**Stored data**
########################################

-- ==== Sys2Proof/Tests/Slice0.lean ====
section
/-!
SUPPORT. The writer's own tests: ill-formed commands that WellFormed refuses, frames written out byte by byte from spec/12 12.1, one small effect of
each command worked by hand from its rule, and for each statement with hypotheses a concrete state that meets them.
-/

namespace Sys2Proof.Tests

open Sys2Proof Sys2Proof.Machine

set_option Elab.async false

/-! ### Small states -/

/-- The state after a command; the same state where it does not answer a next one. -/
def after (i : Instr) (s : State) : State :=
  match exec i s with
  | .next t => t
  | .fault _ => s
  | .refused _ => s

/-- Both links up, no reset in progress, no frame standing and nothing to send. -/
def taking (s : State) : State :=
  { s with
    up := { s.up with link := .up, held := [], sendList := [] }
    drv := { s.drv with link := .up, resetState := .none, held := [] } }

/-- The request burst of a bridge open, no frame standing. -/
def asking (s : State) : State :=
  { s with
    up := { s.up with link := .up, held := [], inBurst := some { owner := .single, left := 1, bridge := true } }
    drv := { s.drv with held := [] } }

theorem asking_awaits (s : State) : AwaitsBlock (asking s) :=
  ⟨rfl, ⟨rfl, rfl⟩, rfl⟩

theorem taking_takesCommands (s : State) : TakesCommands (taking s) :=
  ⟨rfl, rfl, rfl, rfl, rfl⟩

theorem taking_takesDrive (s : State) : TakesDrive (taking s) :=
  ⟨rfl, rfl, rfl, rfl, rfl⟩

theorem taking_quiet (s : State) : Quiet (taking s) :=
  ⟨rfl, rfl⟩

/-- The part with both links up and nothing else done. -/
def linked : State :=
  taking State.reset

/-- The part asked for a request, with nothing else done. -/
def asked0 : State :=
  asking State.reset

/-- The part in lockdown. -/
def locked (s : State) : State :=
  { s with faults := { s.faults with lockdown := true } }

/-- A COMMAND frame of two sectors with tag 5. -/
def frame2 (op : Byte) (lba : BitVec 48) : CommandFrame :=
  { op := op, lba := lba, count := 2#16, byte10 := 5#8, rest := 0#72 }

/-- A COMMAND frame of an operation code, a start and a count, with tag 5. -/
def frameN (op : Byte) (lba : BitVec 48) (count : BitVec 16) : CommandFrame :=
  { op := op, lba := lba, count := count, byte10 := 5#8, rest := 0#72 }

/-- A KEEP context, recording. -/
def keepCtx : Context :=
  { Context.blank with state := .recording, serial := 1#48 }

/-- A TIMED context with a view window of 30 seconds, recording. -/
def timedCtx : Context :=
  { Context.blank with state := .recording, cls := .timed, serial := 2#48, window := 30 }

/-- A SHIFT context, recording. -/
def shiftCtx : Context :=
  { Context.blank with state := .recording, cls := .shift, serial := 3#48 }

/-- Regions of contexts 0, 1 and 2, each of 64 sectors. -/
def keepRegion : Region :=
  { base := 100, limit := 163, ctx := 0, logicalStart := 0 }

def timedRegion : Region :=
  { base := 200, limit := 263, ctx := 1, logicalStart := 10 }

def shiftRegion : Region :=
  { base := 1000, limit := 1063, ctx := 2, logicalStart := 0 }

/-- The three contexts with their regions and the ring of the third. -/
def loaded (s : State) : State :=
  { s with
    contexts := ((s.contexts.set 0 keepCtx).set 1 timedCtx).set 2 shiftCtx
    regions := ((s.regions.set 0 (some keepRegion)).set 1 (some timedRegion)).set 2 (some shiftRegion)
    rings := s.rings.set 2 (some (newRing shiftRegion)) }

/-- The part with both links up and the three contexts loaded. -/
def recording : State :=
  loaded linked

/-- The ring of the third context replaced. -/
def ringed (g : Machine.Ring) : State :=
  setRing 2 (some g) recording

/-- A span of four sectors from a position, on lap 0. -/
def span4 (first : Nat) (t : Tag) (status : SpanStatus) : Span :=
  { first := first, count := 4, lap := 0, owner := .tag t, status := status }
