theorem tracks_takeStatus (f : StatusFrame) (s : State) : Tracks s (takeStatus f s) := by
  unfold takeStatus
  split
  next h =>
    split
    next => exact tracks_of_trk (by simp)
    next => exact tracks_takeAcceptance f h
  next =>
    split
    next => exact tracks_completeSingle f s
    next => exact tracks_of_trk (by simp)

theorem tracks_endDone (l : List Tag) (s : State) : Tracks s (endDone l s).2 := by
  induction l generalizing s with
  | nil => exact .refl s
  | cons k rest ih =>
    have h := ((shifts_checkShort (.tag k) s).trans (shifts_answerAhead k _)).toTracks
    unfold endDone
    dsimp only
    split <;> exact (h.trans (tracks_endEntry _ _ _)).trans (ih _)

theorem tracks_endFailed (s : State) (p : Byte × Byte) : Tracks s (endFailed s p) :=
  (shifts_answerAhead _ s).toTracks.trans (tracks_endEntry _ _ _)

theorem tracks_abortEntries (l : List Tag) (s : State) : Tracks s (abortEntries l s).2 := by
  have h1 : ∀ (k : Tag) (e : Entry) (u : State), Tracks u (abortEntry k e u).2 := fun k e u => by
    unfold abortEntry
    repeat' split
    all_goals exact (tracks_endEntry _ _ _).trans (tracks_of_trk rfl)
  induction l generalizing s with
  | nil => exact .refl s
  | cons k rest ih =>
    unfold abortEntries
    split
    next => exact ih s
    next e _ => exact (h1 k e s).trans (ih _)

/-- The acceptance list is emptied (R36, R39, R40). -/
theorem shifts_noAccepts (s : State) : Shifts s { s with trk := { s.trk with accepts := [] } } :=
  shifts_of_entries (fun o => by cases o <;> rfl) (by simp [claims])

theorem shifts_clearAccepts (s : State) : Shifts s (clearAccepts s) :=
  shifts_of_entries (fun o => by cases o <;> rfl) (by simp [claims, clearAccepts])

theorem tracks_abortQueued (s : State) : Tracks s (abortQueued s).2 :=
  ((tracks_abortEntries (List.finRange 32) s).trans (shifts_noAccepts _).toTracks).trans (tracks_of_trk (by simp [abortQueued]))

theorem tracks_abortSingle (s : State) : Tracks s (abortSingle s) := by
  unfold abortSingle
  split
  next => exact .refl s
  next =>
    split
    next => exact (tracks_endEntry _ _ _).trans (tracks_of_trk rfl)
    next => exact (shifts_clearQueueWait s).toTracks

theorem relayDone_trk (d : DoneFrame) (l : List Tag) (m : List (Byte × Byte)) (s : State) : (relayDone d l m s).trk = s.trk := by
  unfold relayDone
  split <;> rfl

theorem slipDone_trk (b : Bool) (s : State) : (slipDone b s).trk = s.trk := by
  unfold slipDone
  split <;> simp

theorem tracks_takeDone (d : DoneFrame) (s : State) : Tracks s (takeDone d s) := by
  unfold takeDone
  dsimp only
  refine Tracks.trans ?_ (shifts_flushReleased _).toTracks
  have h1 := (shifts_closeOwned (doneNames d) s).toTracks.trans
    (tracks_of_trk (slipDone_trk (doneRemoves d (checkDone d (closeOwned (doneNames d) s))) _))
  have h2 := (h1.trans (tracks_endDone (checkDone d (closeOwned (doneNames d) s)).tags _)).trans
    (Tracks.foldl endFailed tracks_endFailed (checkDone d (closeOwned (doneNames d) s)).pairs _)
  split
  next => exact ((h2.trans (tracks_abortQueued _)).trans (tracks_of_trk (relayDone_trk _ _ _ _))).trans (tracks_abortSingle _)
  next => exact h2.trans (tracks_of_trk (relayDone_trk _ _ _ _))

theorem tracks_takeDrive (f : Frame) (s : State) : Tracks s (takeDrive f s) := by
  unfold takeDrive
  split
  next =>
    unfold takeInReset
    split
    next => dsimp only; split <;> exact tracks_of_trk rfl
    all_goals exact .refl s
  next =>
    split
    next =>
      split
      next => exact (shifts_takeReady _ s).toTracks
      next => exact (shifts_takeDataDrive _ s).toTracks
      next => exact tracks_takeStatus _ s
      next => exact tracks_takeDone _ s
      all_goals exact .refl s
    next => exact tracks_of_trk (by simp)

end Sys2Proof.LinkPassage
end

########################################

**Task objective**
For each line above that contains the word "DoneFrame", make a copy.

**Answer to this exercise**
theorem relayDone_trk (d : DoneFrame) (l : List Tag) (m : List (Byte × Byte)) (s : State) : (relayDone d l m s).trk = s.trk := by
theorem tracks_takeDone (d : DoneFrame) (s : State) : Tracks s (takeDone d s) := by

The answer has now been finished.